Aim of the task: Establish how many lines of the material below contain the string "sqArmed". Return that number by itself.
════
-- ==== Sys2Proof/Machine/Sequencer.lean ====
section
/-! DEFINITION. Sequencers (04_sequencers.md): writes of their settings (R120, R121, R123, R127, R134, R135, R144, R158), and
one step on a row of the step clock (R122-R133). -/

namespace Sys2Proof.Machine

/-! ## Writes of settings -/

/-- The bench of a sequencer's element is armed. -/
def State.sqArmed (s : State) (q : Nat) : Bool :=
  match s.sqBench q with
  | none => false
  | some b => s.isArmed b

/-- A write of `SQ_CONFIG`: `DENIED` when it enables a sequencer of no bench; reserved bits; `ENABLE` and `STEP_CLOCK` are
refused while armed, `START_LEVEL` and `LEVEL_EVENTS` shadowed (R158, Table 4.10). A write that carries the refused fields unchanged
goes to the shadow copy (DESIGN CHOICE, log entry 137). -/
def sqConfigAct (q : Nat) (v : W64) (s : State) : State × Status :=
  if sqEnable v && (s.sqBench q).isNone then (s, .denied)
  else if fld v 63 14 ≠ 0 then (s, .invalid)
  else if s.sqArmed q && decide (fld v 8 0 ≠ fld (s.el O.SQ_CONFIG q) 8 0) then (s, .busy)
  else writeShadowed O.SQ_CONFIG q v s

/-- A write of `SQ_BRANCH_INPUTS`: its four selects (R120). -/
def sqInputsAct (e : Nat) (v : W64) (s : State) : State × Status :=
  let q := e / 64
  match worst ((selects v).map (fun w => selStatus [0, 1, 2, 3, 4] (s.sqBench q) (sqTile q) w s)) with
  | .ok => writeShadowed O.SQ_BRANCH_INPUTS e v s
  | st => (s, st)

/-- A write of `SQ_LEVEL_BRANCH`: reserved bits (Table 4.2). -/
def sqLevelAct (e : Nat) (v : W64) (s : State) : State × Status :=
  if fld v 63 21 ≠ 0 then (s, .invalid) else writeShadowed O.SQ_LEVEL_BRANCH e v s

/-- The fields of `SQ_BRANCH_ACTION` (Table 4.4). -/
def actTrigger (w : W64) : Bool := bit w 0
def actMarkEn (w : W64) : Bool := bit w 1
def actMarkN (w : W64) : Nat := fld w 5 2
def actResolveEn (w : W64) : Bool := bit w 6
def actResolveN (w : W64) : Nat := fld w 10 7
def actStart (w : W64) : Bool := bit w 11
def actStop (w : W64) : Bool := bit w 12
def actCntInc (w : W64) (n : Nat) : Bool := bit w (13 + n)
def actCntClear (w : W64) (n : Nat) : Bool := bit w (17 + n)
def actQuench (w : W64) : Bool := bit w 21
def actPinOp (w : W64) : Nat := fld w 23 22
def actPin (w : W64) : Nat := fld w 25 24
def actXsSet (w : W64) (j : Nat) : Bool := bit w (26 + j)
def actXsClear (w : W64) (j : Nat) : Bool := bit w (30 + j)
def actEventEn (w : W64) : Bool := bit w 34
def actEventCode (w : W64) : Nat := fld w 42 35

/-- A write of `SQ_BRANCH_ACTION`: `DENIED` for a pin that is not the bench's output (R135) or a quench without the right
(R137); `INVALID_VALUE` for both store actions or a reserved bit (R127). -/
def sqActionAct (e : Nat) (v : W64) (s : State) : State × Status :=
  let denied := match s.sqBench (e / 64) with
    | none => decide (actPinOp v ≠ 0) || actQuench v
    | some b => (decide (actPinOp v ≠ 0) && !s.pinActs b (actPin v)) || (actQuench v && !s.mayQuench b)
  if denied then (s, .denied)
  else if fld v 63 43 ≠ 0 || (actStart v && actStop v) then (s, .invalid)
  else writeShadowed O.SQ_BRANCH_ACTION e v s

/-- A write of `SQ_CNT_CONFIG`: reserved bits, and kinds `CONDITION`, `CROSS` or `ZERO` (R123). -/
def sqCntConfigAct (e : Nat) (v : W64) (s : State) : State × Status :=
  let q := e / 4
  match selStatus [0, 3, 4] (s.sqBench q) (sqTile q) (fld v 15 0) s with
  | .ok => if fld v 63 16 ≠ 0 then (s, .invalid) else writeShadowed O.SQ_CNT_CONFIG e v s
  | st => if st = .denied then (s, .denied) else (s, .invalid)

/-- The check of a `HOLDOFF_SEL` write against the bench as a whole (R144): a local `CONDITION` is not checked for its unit. -/
def holdoffSelStatus (b w : Nat) (s : State) : Status :=
  if selKind w = 0 && decide (selRef w / 2048 = 0) then (if selRef w / 512 % 4 = 0 then .ok else .invalid)
  else selStatus [0, 3, 4] (some b) 0 w s

/-- A write of `HOLDOFF_SEL`. -/
def holdoffSelAct (b : Nat) (v : W64) (s : State) : State × Status :=
  match holdoffSelStatus b v.toNat s with
  | .ok => writeShadowed O.HOLDOFF_SEL b v s
  | st => (s, st)

/-- The check of the hold-off settings in the lead sequencer's tile, at ARM and at a commit that applies them (R144): value,
kind and select as they would stand. The select is the bench's whatever the kind; a hold-off on events needs one other than `ZERO`. -/
def holdoffOk (b kind value sel : Nat) (s : State) : Bool :=
  decide (selStatus [0, 3, 4] (some b) (sqTile (s.lead b).1) sel s = .ok)
    && !(decide (kind = 2) && decide (value ≠ 0) && decide (selKind sel = 4))

/-- A write of `TRIG_PULSE_NS`: refused while any bench is armed (Table 4.10). -/
def trigPulseAct (n : Nat) (v : W64) (s : State) : State × Status :=
  if s.elN O.ARMED_COUNT 0 ≠ 0 then (s, .busy) else (s.put O.TRIG_PULSE_NS n v, .ok)

/-! ## A step (R125) -/

/-- The largest counter and timer value. -/
def max48 : Nat := 2 ^ 48 - 1

/-- The bit an input select names, for a sequencer on a row at time t, given its counter and timer bits (Table 4.1). -/
def selBit (q w : Nat) (t : Int) (cbits : List Bool) (tbit : Bool) (s : State) : Bool :=
  match selKind w with
  | 0 => condBit (sqTile q) (selRef w) s
  | 1 => cbits.getD (selRef w % 4) false
  | 2 => tbit
  | 3 => s.line512 (selRef w % 512) t
  | _ => false

/-- The counters after step 1 (R125): each whose `INC_SEL` bit is 1 adds 1, saturating. -/
def countersAfter (q : Nat) (t : Int) (s : State) : List Nat :=
  (List.range 4).map (fun n =>
    let c := s.elN O.SQ_CNT_VALUE (4 * q + n)
    if selBit q (fld (s.el O.SQ_CNT_CONFIG (4 * q + n)) 15 0) t [] false s then min (c + 1) max48 else c)

/-- The `COUNTER` bits (R123). -/
def counterBits (q : Nat) (cs : List Nat) (s : State) : List Bool :=
  (List.range 4).map (fun n => decide (s.elN O.SQ_CNT_LIMIT (4 * q + n) ≤ cs.getD n 0))

/-- The level timer: whole nanoseconds since the level was entered, saturated (R124). -/
def levelTimer (entry t : Int) : Nat := min ((t - entry) / (ns : Int)).toNat max48

/-- Whether rule b of a level is true: the truth table's entry for its four input bits (R121, Table 4.2). -/
def ruleTrue (q level b : Nat) (t : Int) (cbits : List Bool) (tbit : Bool) (s : State) : Bool :=
  let e := 64 * q + 4 * level + b
  let ins := (selects (s.el O.SQ_BRANCH_INPUTS e)).map (fun w => (selBit q w t cbits tbit s).toNat)
  let i := 8 * ins.getD 3 0 + 4 * ins.getD 2 0 + 2 * ins.getD 1 0 + ins.getD 0 0
  bit (s.el O.SQ_LEVEL_BRANCH e) i

/-- The winning rule: the lowest-lettered true one (R122). -/
def winner (q level : Nat) (t : Int) (cbits : List Bool) (tbit : Bool) (s : State) : Option Nat :=
  (List.range 4).find? (fun b => ruleTrue q level b t cbits tbit s)

/-- The counters after the actions: clear, then add 1 (R126). -/
def countersActed (cs : List Nat) (a : W64) : List Nat :=
  (List.range 4).map (fun n =>
    let c := if actCntClear a n then 0 else cs.getD n 0
    if actCntInc a n then min (c + 1) max48 else c)

/-- The counters of a sequencer take values. -/
def setCounters (q : Nat) (cs : List Nat) (s : State) : State :=
  (List.range 4).foldl (fun t n => t.setN O.SQ_CNT_VALUE (4 * q + n) (cs.getD n 0)) s

/-- `SQ_MARK` of a row (Table 4.15). -/
def markWord (stamp : W40) : W64 := put 1 63 ||| stamp.setWidth 64

/-- The row a mark holds: its stamp and its time. -/
def State.markRow (s : State) (q m : Nat) : Option (W40 × Int) :=
  let w := s.el O.SQ_MARK (16 * q + m)
  if bit w 63 then
    some (w.setWidth 40, (((s.seqx q).marks.find? (fun p => decide (p.1 = m))).map Prod.snd).getD 0)
  else none

/-- A mark takes a row (R130). -/
def setMark (q m : Nat) (r : Row) (s : State) : State :=
  let x := s.seqx q
  (s.setEl O.SQ_MARK (16 * q + m) (markWord r.stamp)).setSeqx q
    { x with marks := (m, r.time) :: x.marks.filter (fun p => !decide (p.1 = m)) }

/-- A cross-signal line takes a value on a step row of time t: in effect 64 ns later (R132, R133). -/
def setLine (k : Nat) (v : Bool) (t : Int) (s : State) : State :=
  let old := Tab.get (fun _ => []) s.xs k
  { s with xs := Tab.set (fun _ => []) s.xs k ((t + ((64 * ns : Nat) : Int), v) :: old) }

/-- The line changes of a rule: `XS_SET` wins over `XS_CLEAR` (R132). -/
def xsActions (q : Nat) (a : W64) (t : Int) (s : State) : State :=
  (List.range 4).foldl (fun u j =>
    if actXsSet a j then setLine (4 * q + j) true t u
    else if actXsClear a j then setLine (4 * q + j) false t u
    else u) s

/-- The values of a sequencer's own lines after its latest changes. -/
def State.ownLines (s : State) (q : Nat) : Nat :=
  ((List.range 4).map (fun j =>
    match Tab.get (fun _ => []) s.xs (4 * q + j) with
    | [] => 0
    | p :: _ => if p.2 then 2 ^ j else 0)).sum

/-- `SQ_STATUS` (Table 4.15). -/
def sqStatusWord (level : Nat) (stepping tbit : Bool) (cbits : List Bool) (lines : Nat) : W64 :=
  put level 0 ||| put stepping.toNat 4 ||| put tbit.toNat 5
    ||| put (((List.range 4).map (fun n => if cbits.getD n false then 2 ^ n else 0)).sum) 6 ||| put lines 10

/-- What a step gives besides the state: the decisions for the bench, in order, and the pin operations. -/
structure StepOut where
  acts : List Act := []
  pins : List (Nat × Nat) := []

/-- An event of a sequencer's own tile or of every stream, raised by its actions (rank 3 of R507). -/
def sqEvent (kind q level : Nat) (arg : W40) (tile : Option Nat) : Act :=
  .ev { kind := kind, sq := q, level := level, arg := arg, tile := tile, rank := 3 }

/-- The winner's actions in the order of Table 4.3, up to the change of level: decisions, pin operations and state. The QUENCH events of a
quench carry this sequencer and its level; a REPORT that comes later carries the lead (DESIGN CHOICE, log entry 166). -/
def doActions (b q level : Nat) (r : Row) (a : W64) (s : State) : StepOut × State :=
  let s1 := if actMarkEn a then setMark q (actMarkN a) r s else s
  let s2 := if actTrigger a then s1.inc O.SQ_TRIGGERS q else s1
  let mark := if actMarkEn a then [Act.mark q level (actMarkN a)] else []
  let trig := if actTrigger a then [Act.trigger q level] else []
  let res := if actResolveEn a then [Act.resolve q level (actResolveN a) (s2.markRow q (actResolveN a))] else []
  let store := (if actStart a then [Act.storeStart] else []) ++ (if actStop a then [Act.storeStop] else [])
  let s3 := xsActions q a r.time s2
  let pins := if actPinOp a ≠ 0 && s3.pinActs b (actPin a) then [(actPin a, actPinOp a)] else []
  let q3 := if actQuench a && s3.mayQuench b then requestQuench b 0 r.dclk r.stamp s3 else ([], s3)
  let quench := q3.1.map (fun g => sqEvent 3 q level g none)
  let s4 := if actEventEn a then postEvent b q level (actEventCode a) r.dclk r.stamp q3.2 else q3.2
  ({ acts := mark ++ trig ++ res ++ store ++ quench, pins := pins }, s4)

/-- One step row of a sequencer (R125). -/
def sqStep (b q : Nat) (r : Row) (s : State) : StepOut × State :=
  let entry := (s.seqx q).entry.getD r.time
  let level := s.sqLevel q
  let cs := countersAfter q r.time s
  let cbits := counterBits q cs s
  let tbit := decide (s.elN O.SQ_LEVEL_TIMEOUT (16 * q + level) ≤ levelTimer entry r.time)
  let win := winner q level r.time cbits tbit s
  let s1 := (setCounters q cs s).inc O.SQ_STEPS q
  match win with
  | none =>
    ({}, (s1.setSeqx q { s1.seqx q with entry := some entry }).setEl O.SQ_STATUS q (sqStatusWord level true tbit cbits (s1.ownLines q)))
  | some k =>
    let a := s.el O.SQ_BRANCH_ACTION (64 * q + 4 * level + k)
    let lb := s.el O.SQ_LEVEL_BRANCH (64 * q + 4 * level + k)
    let goto := bit lb 20
    let next := if goto then fld lb 19 16 else level
    let r2 := doActions b q level r a (setCounters q (countersActed cs a) s1)
    let lev := if goto && sqLevelEvents (s.el O.SQ_CONFIG q) then
        [sqEvent 2 q level (put40 level 4 ||| put40 next 0) (some (sqTile q))]
      else []
    let s2 := (r2.2.setSeqx q { r2.2.seqx q with entry := some (if goto then r.time else entry) }).setEl O.SQ_STATUS q
      (sqStatusWord next true tbit cbits (r2.2.ownLines q))
    ({ r2.1 with acts := r2.1.acts ++ lev }, s2)

/-! ## ARM and the end of an acquisition (R117, R119) -/

/-- The cross-signal lines of a sequencer are 0 (R132). -/
def clearLines (q : Nat) (s : State) : State :=
  ((List.range 4).foldl (fun (t : State) j => { t with xs := Tab.set (fun _ => []) t.xs (4 * q + j) [] }) s).setEl O.SQ_STATUS q
    (setFld (s.el O.SQ_STATUS q) 13 10 0)

/-- An enabled sequencer at ARM: start level, counters 0, marks empty, lines 0, no entry time yet. -/
def sqArm (q : Nat) (s : State) : State :=
  let s1 := setCounters q [] s
  let s2 := (List.range 16).foldl (fun t m => t.setEl O.SQ_MARK (16 * q + m) 0#64) s1
  let s3 := clearLines q s2
  let s4 := ((s3.setSeqx q {}).setN O.SQ_TRIGGERS q 0).setN O.SQ_STEPS q 0
  s4.setEl O.SQ_STATUS q (sqStatusWord (sqStartLevel (s4.el O.SQ_CONFIG q)) true false [] 0)

/-- A sequencer stops stepping; its level, counters, marks and timer stay readable. -/
def sqStop (q : Nat) (s : State) : State := s.setEl O.SQ_STATUS q (setBit (s.el O.SQ_STATUS q) 4 false)

/-! ## A row of the bench's domain -/

/-- Whether a bench processes a row: it runs, its ARM is in effect for the row's domain and time, and no scheduled disarm has
passed (R117, R155). -/
def State.takesRow (s : State) (b : Nat) (r : Row) : Bool :=
  let x := s.bench b
  s.running b && x.armed && decide (x.triple.map (fun p => p.1) = some r.design)
    && (match x.startAt with | none => true | some t => decide (t ≤ r.time))
    && (match x.stopAt with | none => true | some t => decide (r.time < t))

/-- The sequencers of a bench that step on a row: enabled, on its step clock, on a tile that is `ON`, ascending (R114). -/
def State.stepping (s : State) (b : Nat) (r : Row) : List Nat :=
  (s.enabledSqs b).filter (fun q => decide (sqStepClock (s.el O.SQ_CONFIG q) = r.dclk) && s.tileOn (sqTile q))

/-- The steps of a bench's sequencers on a row, ascending: decisions and pin operations joined. -/
def stepBench (b : Nat) (r : Row) (s : State) : StepOut × State :=
  (s.stepping b r).foldl (fun (p : StepOut × State) q =>
    let x := sqStep b q r p.2
    ({ acts := p.1.acts ++ x.1.acts, pins := p.1.pins ++ x.1.pins }, x.2)) ({}, s)

end Sys2Proof.Machine
end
════
Output: 2